The need of the hour is for the formation of a global body that will take concerted and joint action to protect the international society, and particularly that of the developing world, from the effects of the many unfortunate imbalances that can occur because of the desperation of local governments for attraction of investment and the propensity of business organisations to forsake social concern for organisational profit (Tonelson, 2002, p 18-26).
Conclusions
This study debates the positive and negative aspects of globalisation and attempts to determine the impact of the phenomenon on the lives of modern day humans. Globalisation is undoubtedly the defining feature of the contemporary world. Supporters of globalisation point to the enormous economic advancements that have been achieved by national economies, both in the developed and in the developing world, during the last two decades. They state that the forces of globalisation, which have resulted in high levels of interaction between the peoples of different nations, in terms of exchange of goods, capital and people, and have been instrumental in bringing about unprecedented and astonishing growth in economic activity and cultural exchange, will also bring about greater convergence of global society in terms of economic and social equality between the people of rich and poor nations and the creation of a convergent global social and economic order.

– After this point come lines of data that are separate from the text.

-- ==== Sys2Proof/Tests/Slice0.lean ====
section
/-! SUPPORT. The model's own tests. Every expected value is a vector of spec/95_test_vectors.md (its name stands in the
test's comment) or a row of 30_encoding R96 or R100; each test is about one step, one decode or one operation. The last
part shows, for every statement that has hypotheses, a state and operands that meet them. -/

namespace Sys2Proof.Tests

open Sys2Proof Sys2Proof.Machine

/-! ## Helpers -/

/-- The result is a next state with a property. -/
def ran (r : Result) (p : State → Bool) : Bool :=
  match r with
  | .next t => p t
  | .fault _ => false
  | .refused _ => false

theorem ran_next {r : Result} {p : State → Bool} (h : ran r p = true) : ∃ t, r = .next t ∧ p t = true := by
  cases r with
  | next t => exact ⟨t, rfl, h⟩
  | fault _ => cases h
  | refused _ => cases h

/-- One step of a state with a word placed at its pc (95_test_vectors: a word at 0x0200, one step). -/
def run1 (s : State) (w : Nat) : Result := step (s.withFetchWord 16 w)

/-- The reset state with some registers set. -/
def regs (xs : List (RegIdx × Byte)) : State := xs.foldl (fun s p => s.setReg p.1 p.2) State.reset

/-- `s` with I set and bytes written from I on. -/
def bytesAt (s : State) (i : Word) (bs : List Byte) : State :=
  { s with I := i, mem := Memory.load (unlisted s.cfg) s.mem i.toNat bs }

/-- V[i] = i + 1. -/
def counting : State := { State.reset with V := Vector.ofFn fun k => BitVec.ofNat 8 (k.val + 1) }

/-- Other parameters. -/
def underReference (s : State) : State := { s with cfg := { s.cfg with flagPolicy := .reference } }
def underWrap (s : State) : State := { s with cfg := { s.cfg with oobPolicy := .wrap } }
def underThroughX (s : State) : State := { s with cfg := { s.cfg with regBlock := .throughX } }

/-- The answers of the clock: the times between its reads. -/
def clocked (s : State) (clock : Nat) (between : List Nat) : State :=
  { s with env := { s.env with clock := clock, elapsed := ⟨between, 0⟩ } }

/-- The keys that are down. -/
def keysDown (s : State) (k : BitVec 16) : State := { s with env := { s.env with keys := ⟨[k], 0⟩ } }

/-- The next answer of `KeyWait()`. -/
def waiting (s : State) (k : Option KeyCode) : State := { s with env := { s.env with keyWait := ⟨[k], 0⟩ } }

/-- A state about to step with no word placed: pc, image size and the quit answer are given. -/
def ready (pc : Word) (size : Nat) (quit : Bool) : State :=
  { State.reset with pc := pc, imageSize := size, env := { Env.reset with quit := ⟨[quit], 0⟩ } }

/-- The halt record of a state, with its pc. -/
def record (t : State) : RunState × BitVec 3 × Word × Word × Word :=
  (t.run, t.haltCause.code, t.haltOpcode, t.haltAddr, t.pc)

/-! ## Well-formedness and decoding -/

/-- Words of every family that R100 lists (E3 to E9) are refused. -/
theorem test_wellFormed_refuses :
    [0x0000, 0x00E1, 0x01E0, 0x0123, 0x0FFF].all (fun w => !legalWord w) = true
      ∧ [0x5121, 0x512F, 0x9121].all (fun w => !legalWord w) = true
      ∧ [0x8128, 0x8129, 0x812A, 0x812B, 0x812C, 0x812D, 0x812F].all (fun w => !legalWord w) = true
      ∧ [0xE100, 0xE19F, 0xE1FF].all (fun w => !legalWord w) = true
      ∧ [0xF100, 0xF108, 0xF130, 0xF175, 0xF185, 0xF1FF].all (fun w => !legalWord w) = true := by decide

/-- The decoder refuses the same words. -/
theorem test_decode_refuses :
    [0x0000, 0x00E1, 0x01E0, 0x0123, 0x0FFF, 0x5121, 0x512F, 0x9121].all (fun w => decodeWord w == none) = true
      ∧ [0x8128, 0x8129, 0x812A, 0x812B, 0x812C, 0x812D, 0x812F].all (fun w => decodeWord w == none) = true
      ∧ [0xE100, 0xE19F, 0xE1FF, 0xF100, 0xF108, 0xF130, 0xF175, 0xF185, 0xF1FF].all (fun w => decodeWord w == none)
        = true := by decide

/-- The refusals have names. -/
theorem test_decode_names_refusals :
    decode [0x51, 0x21, 0x00] = .error (.illegal 0x5121) ∧ decode [0x12] = .error .truncated := ⟨rfl, rfl⟩

/-- Well-formed instructions and legal words are accepted. -/
theorem test_wellFormed_accepts : (Instr.drw 0xF 0xF 0xF).wellFormed = true ∧ legalWord 0xD000 = true := by decide

/-- R96 rows 1 to 4, 20, 21, written out (E1, E2, F1, F4, F9, M1). -/
theorem test_decode_flow :
    decodeWord 0b0000000011100000 = some .cls
      ∧ decodeWord 0b0000000011101110 = some .ret
      ∧ decodeWord 0b0001001000001000 = some (.jp 0x208)
      ∧ decodeWord 0b0010001100000000 = some (.call 0x300)
      ∧ decodeWord 0b1010001000101010 = some (.ldI 0x22A)
      ∧ decodeWord 0b1011111111111111 = some (.jpV0 0xFFF) := by decide

/-- R96 rows 5 to 7 and 19 (K1, K3, E4, E5). -/
theorem test_decode_skip :
    decodeWord 0b0011001100101010 = some (.seByte 3 0x2A)
      ∧ decodeWord 0b0100001100101010 = some (.sneByte 3 0x2A)
      ∧ decodeWord 0b0101000100100000 = some (.seReg 1 2)
      ∧ decodeWord 0b1001000100100000 = some (.sneReg 1 2) := by decide

/-- R96 rows 8 to 18 and 22 (A1, A2, A4 to A9, A14, A19, E6, A29). -/
theorem test_decode_alu :
    decodeWord 0b0110101000101100 = some (.ldByte 0xA 0x2C)
      ∧ decodeWord 0b0111001100000001 = some (.addByte 3 0x01)
      ∧ decodeWord 0b1000000100100000 = some (.ldReg 1 2)
      ∧ decodeWord 0b1000000100100001 = some (.orReg 1 2)
      ∧ decodeWord 0b1000000100100010 = some (.andReg 1 2)
      ∧ decodeWord 0b1000000100100011 = some (.xorReg 1 2)
      ∧ decodeWord 0b1000000100100100 = some (.addReg 1 2)
      ∧ decodeWord 0b1000000100100101 = some (.subReg 1 2)
      ∧ decodeWord 0b1000000100100110 = some (.shr 1 2)
      ∧ decodeWord 0b1000000100100111 = some (.subnReg 1 2)
      ∧ decodeWord 0b1000000100101110 = some (.shl 1 2)
      ∧ decodeWord 0b1100010100001111 = some (.rnd 5 0x0F) := by decide
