-- ==== Sys2Proof/Machine/Flags.lean ====
section
/-! DEFINITION. STATUS and its fields: the result codes (R192), the STATUS word (R25, R165), and the one computed
register, SYM_SIZE (R36, R135). The block has no other flag (R46). -/

namespace Sys2Proof.Machine

/-- The result codes of R192, by name. -/
inductive Code where
  | ok | illegalCmd | argRate | argFreq | argNyquist | argFskEqual | argBit | argCount
  | seqRate | seqFsk | capSym | capOut
  deriving DecidableEq, Repr

/-- The value of ECODE for each code (R192). -/
def Code.bits : Code → BitVec 4
  | .ok => 0x0#4
  | .illegalCmd => 0x1#4
  | .argRate => 0x2#4
  | .argFreq => 0x3#4
  | .argNyquist => 0x4#4
  | .argFskEqual => 0x5#4
  | .argBit => 0x6#4
  | .argCount => 0x7#4
  | .seqRate => 0x8#4
  | .seqFsk => 0x9#4
  | .capSym => 0xA#4
  | .capOut => 0xB#4

/-- The STATUS word: ECODE in [7:4], SYM_VALID 3, RATE_VALID 2, AERR 1, BUSY 0, and bits [31:8] = 0 (R165). -/
def statusWord (s : State) : Word :=
  (s.ecode ++ BitVec.ofBool s.symValid ++ BitVec.ofBool s.rateValid ++ BitVec.ofBool s.aerr
    ++ BitVec.ofBool s.busy).setWidth 32

/-- BUSY as a STATUS word shows it: bit 0 (R25). -/
def busyBit (status : Word) : Bool := status.getLsbD 0

/-- `s[7:4]` of `check` (R87): the result code as a STATUS word shows it. -/
def resultCode (status : Word) : BitVec 4 := status.extractLsb' 4 4

/-- SYM_SIZE: `max(LEN_LOW, LEN_HIGH)` while SYM_VALID = 1, else 0 (R36, R135). -/
def symSize (s : State) : Word :=
  if s.symValid then (if s.lenLow.toNat ≤ s.lenHigh.toNat then s.lenHigh else s.lenLow) else 0

end Sys2Proof.Machine
end

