-- ==== Sys2Proof/Machine/Sequencer.lean ====
section
/-! DEFINITION. The block sequencer's completion step (R191) and the interleaving of the agents (R8, R68, R228). -/

namespace Sys2Proof.Machine

/-- The completion step (R191), enabled exactly while a command is in flight: decode the latched word and perform
the command, or end it with ILLEGAL_CMD (R83). With nothing in flight the block's turn passes. -/
def completionStep (s : State) : Host.Outcome State Fault Refusal :=
  match s.inflight with
  | none => .next s
  | some q =>
    match decodeWord q.c with
    | .ok i => exec i s
    | .rejected _ => .next (cmdError .illegalCmd s)

/-- Whose turn it is. `turns` fixes the interleaving (R8); when it has run out, a command in flight is completed
first, so that every run is fair (R228), and otherwise the host goes on. -/
def nextTurn (s : State) : Turn :=
  match s.turns with
  | t :: _ => t
  | [] => if s.inflight.isSome then .block else .host

/-- The turn is taken out of the interleaving still to come. -/
def dropTurn (s : State) : State := { s with turns := s.turns.tail }

/-- One step of the agent whose turn it is. -/
def takeTurn (t : Turn) (s : State) : Host.Outcome State Fault Refusal :=
  match t with
  | .host => .next (hostStep s)
  | .block => completionStep s
  | .reset => .next (platformReset s)
  | .foreign _ => .refused .sharedInstance

/-- What places a command word where the next step runs it: it is issued (R161), with the operands that ARG0 and
ARG1 hold, and the next turn is the block's. -/
def placeCommand (v : Word) (s : State) : State :=
  { issue v s with turns := .block :: s.turns }

end Sys2Proof.Machine
end

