@[simp] theorem placeCommand_cmdLast (v : Word) (s : State) : (placeCommand v s).cmdLast = v := rfl
@[simp] theorem placeCommand_arg0 (v : Word) (s : State) : (placeCommand v s).arg0 = s.arg0 := rfl
@[simp] theorem placeCommand_arg1 (v : Word) (s : State) : (placeCommand v s).arg1 = s.arg1 := rfl
@[simp] theorem placeCommand_busy (v : Word) (s : State) : (placeCommand v s).busy = true := rfl
@[simp] theorem placeCommand_aerr (v : Word) (s : State) : (placeCommand v s).aerr = s.aerr := rfl
@[simp] theorem placeCommand_rateValid (v : Word) (s : State) : (placeCommand v s).rateValid = s.rateValid := rfl
@[simp] theorem placeCommand_symValid (v : Word) (s : State) : (placeCommand v s).symValid = s.symValid := rfl
@[simp] theorem placeCommand_ecode (v : Word) (s : State) : (placeCommand v s).ecode = 0 := rfl
@[simp] theorem placeCommand_sampleRate (v : Word) (s : State) : (placeCommand v s).sampleRate = s.sampleRate := rfl
@[simp] theorem placeCommand_freqLow (v : Word) (s : State) : (placeCommand v s).freqLow = s.freqLow := rfl
@[simp] theorem placeCommand_freqHigh (v : Word) (s : State) : (placeCommand v s).freqHigh = s.freqHigh := rfl
@[simp] theorem placeCommand_lenLow (v : Word) (s : State) : (placeCommand v s).lenLow = s.lenLow := rfl
@[simp] theorem placeCommand_lenHigh (v : Word) (s : State) : (placeCommand v s).lenHigh = s.lenHigh := rfl
@[simp] theorem placeCommand_outLen (v : Word) (s : State) : (placeCommand v s).outLen = s.outLen := rfl
@[simp] theorem placeCommand_rdPtr (v : Word) (s : State) : (placeCommand v s).rdPtr = s.rdPtr := rfl
@[simp] theorem placeCommand_symLow (v : Word) (s : State) : (placeCommand v s).symLow = s.symLow := rfl
@[simp] theorem placeCommand_symHigh (v : Word) (s : State) : (placeCommand v s).symHigh = s.symHigh := rfl
@[simp] theorem placeCommand_out (v : Word) (s : State) : (placeCommand v s).out = s.out := rfl
@[simp] theorem placeCommand_inflight (v : Word) (s : State) : (placeCommand v s).inflight = some ⟨v, s.arg0, s.arg1⟩ := rfl
@[simp] theorem placeCommand_params (v : Word) (s : State) : (placeCommand v s).params = s.params := rfl
@[simp] theorem placeCommand_host (v : Word) (s : State) : (placeCommand v s).host = s.host := rfl
@[simp] theorem placeCommand_turns (v : Word) (s : State) : (placeCommand v s).turns = .block :: s.turns := rfl
@[simp] theorem placeCommand_reads (v : Word) (s : State) : (placeCommand v s).reads = s.reads := rfl
@[simp] theorem placeCommand_draws (v : Word) (s : State) : (placeCommand v s).draws = s.draws := rfl

@[simp] theorem initial_cmdLast (p : Params) : (State.initial p).cmdLast = 0 := rfl
@[simp] theorem initial_arg0 (p : Params) : (State.initial p).arg0 = 0 := rfl
@[simp] theorem initial_arg1 (p : Params) : (State.initial p).arg1 = 0 := rfl
@[simp] theorem initial_busy (p : Params) : (State.initial p).busy = false := rfl
@[simp] theorem initial_aerr (p : Params) : (State.initial p).aerr = false := rfl
@[simp] theorem initial_rateValid (p : Params) : (State.initial p).rateValid = false := rfl
@[simp] theorem initial_symValid (p : Params) : (State.initial p).symValid = false := rfl
@[simp] theorem initial_ecode (p : Params) : (State.initial p).ecode = 0 := rfl
@[simp] theorem initial_sampleRate (p : Params) : (State.initial p).sampleRate = 0 := rfl
@[simp] theorem initial_freqLow (p : Params) : (State.initial p).freqLow = 0 := rfl
@[simp] theorem initial_freqHigh (p : Params) : (State.initial p).freqHigh = 0 := rfl
@[simp] theorem initial_lenLow (p : Params) : (State.initial p).lenLow = 0 := rfl
@[simp] theorem initial_lenHigh (p : Params) : (State.initial p).lenHigh = 0 := rfl
@[simp] theorem initial_outLen (p : Params) : (State.initial p).outLen = 0 := rfl
@[simp] theorem initial_rdPtr (p : Params) : (State.initial p).rdPtr = 0 := rfl
@[simp] theorem initial_symLow (p : Params) : (State.initial p).symLow = [] := rfl
@[simp] theorem initial_symHigh (p : Params) : (State.initial p).symHigh = [] := rfl
@[simp] theorem initial_out (p : Params) : (State.initial p).out = [] := rfl
@[simp] theorem initial_inflight (p : Params) : (State.initial p).inflight = none := rfl
@[simp] theorem initial_params (p : Params) : (State.initial p).params = p := rfl
@[simp] theorem initial_host (p : Params) : (State.initial p).host = [] := rfl
@[simp] theorem initial_turns (p : Params) : (State.initial p).turns = [] := rfl
@[simp] theorem initial_reads (p : Params) : (State.initial p).reads = [] := rfl
@[simp] theorem initial_draws (p : Params) : (State.initial p).draws = 0 := rfl

end Sys2Proof.Machine
end

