-- ==== Sys2Proof/Laws/Commands.lean ====
section
/-! SUPPORT. When each command passes its checks (R195), and what its effects come to. -/

namespace Sys2Proof.Machine

theorem cfgRateCode_ok {q : Inflight} : cfgRateCode q = .ok ↔ 0 < s32 q.a0 := by
  unfold cfgRateCode nonPositive
  split_ifs with h <;> simp_all

theorem waveCode_ok {q : Inflight} {s : State} : waveCode q s = .ok ↔
    s.rateValid = true ∧ 0 < s32 q.a0 ∧ belowNyquist s.sampleRate q.a0 = false ∧ 0 < s32 q.a1 ∧
      samplesPerCycle s.sampleRate q.a0 ≤ s.params.symCap ∧
      samplesPerCycle s.sampleRate q.a0 * magnitude q.a1 ≤ s.params.outCap := by
  unfold waveCode nonPositive
  split_ifs <;> simp_all

theorem cfgFskCode_ok {q : Inflight} {s : State} : cfgFskCode q s = .ok ↔
    s.rateValid = true ∧ 0 < s32 q.a0 ∧ 0 < s32 q.a1 ∧ q.a0 ≠ q.a1 ∧
      belowNyquist s.sampleRate q.a0 = false ∧ belowNyquist s.sampleRate q.a1 = false ∧
      samplesPerCycle s.sampleRate q.a0 ≤ s.params.symCap ∧
      samplesPerCycle s.sampleRate q.a1 ≤ s.params.symCap := by
  unfold cfgFskCode nonPositive
  split_ifs <;> simp_all <;> grind

theorem encodeBitCode_ok {q : Inflight} {s : State} : encodeBitCode q s = .ok ↔
    s.symValid = true ∧ (s32 q.a0 = 0 ∨ s32 q.a0 = 1) ∧ 0 < s32 q.a1 ∧
      symbolLen q.a0 s * magnitude q.a1 ≤ s.params.outCap := by
  unfold encodeBitCode nonPositive
  split_ifs <;> simp_all
  omega

/-- The output a producing command leaves: the given samples, the cursor at the start (R43, R37, R38). -/
theorem produce_spec (s : State) {len : Nat} (f : Nat → Byte) (h : len < 2 ^ 32) :
    u32 (produce len f s).outLen = len ∧ (produce len f s).rdPtr = 0 ∧ (produce len f s).out.wf ∧
      ∀ k, k < len → Memory.read (produce len f s).out k = some (f k) :=
  ⟨u32_ofNat h, rfl, Memory.wf_fill List.Pairwise.nil len f, fun k hk => by
    rw [produce, Memory.read_fill, if_pos hk]⟩

/-- A completion ends the command whichever way (R190, R191). -/
theorem finish_ends (c : Code) {e s : State} : (finish c e s).inflight = none ∧ (finish c e s).busy = false := by
  rw [finish]
  split <;> exact ⟨rfl, rfl⟩

end Sys2Proof.Machine
end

Critics of globalisation are however equally forceful in their opinion of globalisation being little other than a tool of western nations for increasing their international economic and political hegemony. Such critics argue that the MNCs, who are the fundamental drivers of economic globalisation, are using every available opportunity to increase their profitability and are routinely engaging in a range of oppressive activities in the developing countries.
Whilst the apprehensions and worries evidenced by modern day economists and experts on globalisation are very real and cause for immense concern, it would be foolish to deny the significance of the changes brought about by globalisation. The need of the hour is for the formation of a global body that will take concerted and joint action to protect the international society, and particularly that of the developing world, from the effects of the many unfortunate imbalances that can occur because of the desperation of local governments for attraction of investment and the propensity of business organisations to forsake social concern for organisational profit.